The D-30, as the article explained, is a 122mm artillery piece.

But as I noted, this isn't a Pakistani war, as another source noted even as he confirmed the elements of the story:


“I’m not saying that any of that is sanctioned by the government of Pakistan,” he said. “What I’m saying is this is occurring,” the officer said.

The U.S. government official who closely follows Afghanistan and Pakistan also said it was difficult to gauge exactly who in the Pakistani government was giving the go-ahead for such extensive support of the Taliban.


We simply can't let the Wesphalian fiction of Pakistani unitary control of all of Pakistan's nominal territory stop us from fighting our enemies. I've argued this point for many months now:


It is about more than bin Laden. But without routinely violating the border to attack targets inside Pakistan and without accepting perpetual defense as we do in Iraq in the face of Syrian and Iranian aggression, we may have an opportunity to use a post-Westphalian Lexington Rule to fight al Qaeda in Pakistan.

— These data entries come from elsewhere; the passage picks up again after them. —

/-- The exception leaves the state ERR (60_exceptions.md R272). -/
theorem Ready.raiseInvalidInput {s : State} (h : Ready .OPEN s) : Ready .ERR (raiseInvalidInput s) := by
  obtain ⟨-, hd, -⟩ := (msgState_eq_open s).1 h.message
  exact ready_of_not_open h.rest ((msgState_eq_some _ .ERR).2 ⟨rfl, hd, rfl⟩) rfl

section
variable {m : MsgState} {s : State} (h : Ready m s)
include h

theorem Ready.failed_iff : s.ERR = true ↔ m = .ERR := by
  rw [((msgState_eq_some s m).1 h.message).2.2, decide_eq_true_iff]

theorem Ready.open_iff : s.OPEN = true ↔ m = .OPEN := by
  rw [((msgState_eq_some s m).1 h.message).1, decide_eq_true_iff]

theorem Ready.done_iff : s.DONE = true ↔ m = .DONE := by
  rw [((msgState_eq_some s m).1 h.message).2.1, decide_eq_true_iff]

end

/-! ### The completion of each command -/

/-- `i`, accepted in `s` in the message state `m`, is complete in `t`: the message state and the one response are those
of the table (44_commands.md R256), and no other input is taken. -/
structure Completed (s : State) (m : MsgState) (i : Instr) (t : State) : Prop where
  ready : Ready (m.after i) t
  input : t.IN = s.IN
  output : t.OUT = s.OUT ++ [responseWord (m.answer i) (s.answerData m i)]

/-- A command that keeps the message state and only responds. -/
theorem completed_respond {s : State} {m : MsgState} {i : Instr} {rc : Rc} {data : BitVec 28} (h : Ready m s)
    (hafter : m.after i = m) (hrc : m.answer i = rc) (hdata : s.answerData m i = data) :
    Completed s m i (respond rc data s) := by
  subst hrc hdata
  exact ⟨by rw [hafter]; exact h.respond _ _, rfl, rfl⟩

/-- A command without micro-steps is complete when it is accepted. -/
theorem completes_at_once {s t : State} {m : MsgState} {i : Instr} (hk : commandSteps s i = 0) (h : Completed s m i t) :
    ∃ u, Sys2Proof.core.run (commandSteps s i) t = .next u ∧ Completed s m i u :=
  ⟨t, by rw [hk, run_zero], h⟩

/-- From its acceptance every command runs for the micro-steps of R321 and is then complete. -/
theorem Effect.completes {s t : State} {m : MsgState} {i : Instr} {ws : List Word} (h : Effect s i t) (hs : Ready m s)
    (hi : i.onPort = true) (hin : s.IN = ws.map .command) :
    ∃ u, Sys2Proof.core.run (commandSteps s i) t = .next u ∧ Completed s m i u := by
  have hopen := hs.open_iff
  have hfail := hs.failed_iff
  have hdone := hs.done_iff
  cases h with
  | nop => exact completes_at_once rfl (completed_respond hs rfl rfl rfl)
  | start => exact completes_at_once rfl ⟨⟨hs.rest, rfl, fun _ => rfl⟩, rfl, rfl⟩
  | clear => exact completes_at_once rfl ⟨ready_of_not_open hs.rest rfl rfl, rfl, rfl⟩
  | rdstat => exact completes_at_once rfl (completed_respond hs rfl rfl (status_of_msgState s m hs.message).symm)
  | rdchrDone n hd =>
    obtain rfl := hdone.1 hd
    exact completes_at_once rfl (completed_respond hs rfl rfl rfl)
  | rdchrNone n hd =>
    have hm : m ≠ .DONE := fun hm => by simp [hdone.2 hm] at hd
    exact completes_at_once rfl (completed_respond hs rfl (if_neg hm) (if_neg hm))
  | charFailed c he | finalFailed he =>
    obtain rfl := hfail.1 he
    exact completes_at_once (by simp [commandSteps, he]) (completed_respond hs rfl rfl rfl)
  | charClosed c he ho =>
    have hm : m ≠ .OPEN := fun hm => by simp [hopen.2 hm] at ho
    have hm' : m ≠ .ERR := fun hm => by simp [hfail.2 hm] at he
    exact completes_at_once (by simp [commandSteps, ho])
      (completed_respond hs (if_neg fun h => hm h.1) ((if_neg hm').trans (if_pos hm)) rfl)
  | finalClosed he ho =>
    have hm : m ≠ .OPEN := fun hm => by simp [hopen.2 hm] at ho
    have hm' : m ≠ .ERR := fun hm => by simp [hfail.2 hm] at he
    exact completes_at_once (by simp [commandSteps, ho])
      (completed_respond hs (if_neg hm) ((if_neg hm').trans (if_pos hm)) rfl)
  | charRejected c he ho hc =>
    obtain rfl := hopen.1 ho
    have hafter : MsgState.OPEN.after (.char c) = .ERR := if_pos ⟨rfl, hc⟩
    have hrc : MsgState.OPEN.answer (.char c) = .INVALID_INPUT := if_pos hc
    exact completes_at_once (if_neg (by omega)) ⟨by rw [hafter]; exact hs.raiseInvalidInput, rfl, by rw [hrc]; rfl⟩
  | charPushed c he ho hc hb =>
    obtain rfl := hopen.1 ho
    have hafter : MsgState.OPEN.after (.char c) = .OPEN := if_neg (by omega)
    have hrc : MsgState.OPEN.answer (.char c) = .OK := if_neg (by omega)
    refine completes_at_once (by simp [commandSteps, hb]) ⟨?_, rfl, by rw [hrc]; rfl⟩
    rw [hafter]
    exact ⟨hs.rest, hs.message, fun _ => acceptByte_countPointer (elemByte c) (hs.pointer ho)⟩
  | charFull c he ho hc hb =>
    obtain rfl := hopen.1 ho
    have hafter : MsgState.OPEN.after (.char c) = .OPEN := if_neg (by omega)
    have hrc : MsgState.OPEN.answer (.char c) = .OK := if_neg (by omega)
    have hout : (dispatched (dispatch .REST (acceptByte (elemByte c) s))).OUT = s.OUT ++ [responseWord .OK 0] := rfl
    refine ⟨dispatched (dispatch .REST (acceptByte (elemByte c) s)), ?_, ?_, rfl, by rw [hrc]; exact hout⟩
    · rw [show commandSteps s (.char c) = 115 from if_pos ⟨he, ho, hc, hb⟩]
      exact run_dispatch hin rfl
    · rw [hafter]
      exact ⟨rfl, hs.message, fun _ => acceptByte_countPointer (elemByte c) (hs.pointer ho)⟩
  | finalOpen he ho =>
    obtain rfl := hopen.1 ho
    have hout : (closed (goto .PAD80 s)).OUT = s.OUT ++ [responseWord .OK 0] := closed_OUT _
    refine ⟨closed (goto .PAD80 s), ?_, ready_of_not_open rfl (closed_msgState he) rfl, closed_IN _, hout⟩
    rw [show commandSteps s .final = _ from if_pos ⟨he, ho⟩, ← hs.pointer ho]
    exact run_final (s := goto .PAD80 s) hin rfl
  | _ => cases hi

/-- A command has no index, so it has a next state in every state. -/
theorem indexInRange_of_onPort (s : State) {i : Instr} (hi : i.onPort = true) : indexInRange s i := by
  constructor <;> rintro rfl <;> cases hi

/-- An offered command is accepted and completes. -/
theorem run_command {s : State} {w : Word} {ws : List Word} {m : MsgState} {i : Instr} (hs : Ready m s)
    (hin : s.IN = .command w :: ws.map .command) (hd : decodeWord w = .ok i) :
    ∃ u, Sys2Proof.core.run (1 + commandSteps s i) s = .next u ∧
      Completed { s with IN := ws.map .command } m i u := by
  have hi := decodeWord_onPort w i hd
  obtain ⟨t, ht⟩ := exists_effect { s with IN := ws.map .command } i (indexInRange_of_onPort _ hi)
  obtain ⟨u, hu, hdone⟩ := ht.completes (hs.withInput _) hi rfl
  rw [Nat.add_comm]
  exact ⟨u, (run_accepted _ s t w i _ hs.rest hin hd ht.exec_eq).trans hu, hdone⟩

If we can't get Islamabad to control the frontier area, it is time to bypass Islamabad and deal directly with the tribes who don't recognize the control of Islamabad in the first place. We cannot allow the fictions of sovereignty to keep us from defending ourselves from fanatics who straddle the gray boundary that lies between reality and international law.

Using limited military assets such as special forces and drones to back civilian armed assets such as the CIA or contract personnel (with either former or seconded special forces from Western countries, or perhaps even hiring security companies to provide the personnel) or even Arab special forces that would live and work inside the frontier areas, we may be able to turn the frontier tribes against the jihadis who target us.


Strategypage notes that we certainly have the building blocks in place for such a strategy, with an intelligence network inside Pakistan's frontier areas:


The U.S. intelligence network in Pakistan, along the Afghan border, has been under construction for more than a decade. While the Taliban and tribal unrest has made it easier for the government, and the U.S. (via the Special Forces or CIA) to recruit informants in the Pakistani border areas, the Taliban has responded by launching witch hunts, killing unpopular or suspicious tribesmen, after accusing them of being spies. The point is made, even if justice is not served.

The informant network is getting lots of key Taliban and al Qaeda leaders killed. Several times a month, GPS guided missiles are fired from Afghanistan, or from UAVs overhead, and kill people who appear to have been identified by locals. The Americans pay large rewards for information that leads to a successful attack. While the Taliban are killing anyone they suspect of being an informer, most of the dead appear to be innocents who simply looked guilty to increasingly paranoid Taliban.


So we have the resources to recruit allies inside Pakistan and not just informers.

And we have potential foot soldiers for our surge, too, it seems, with private armies (lashkars) inside the tribal areas.

I could be way off, but I don't see what three more American brigades can do inside Afghanistan unless it is to control the Afghanistan-Pakistan border and act as an anvil against which the lashkars in our service (and supported by our artillery, UAVs, and Coalition special forces) will hammer the Taliban and al Qaeda.

Late next year, after our three additional brigades are in place, we may see this Lexington Campaign. Or is it to be a pointless surge that simply perpetuates short-term stalemate at a higher level of violence?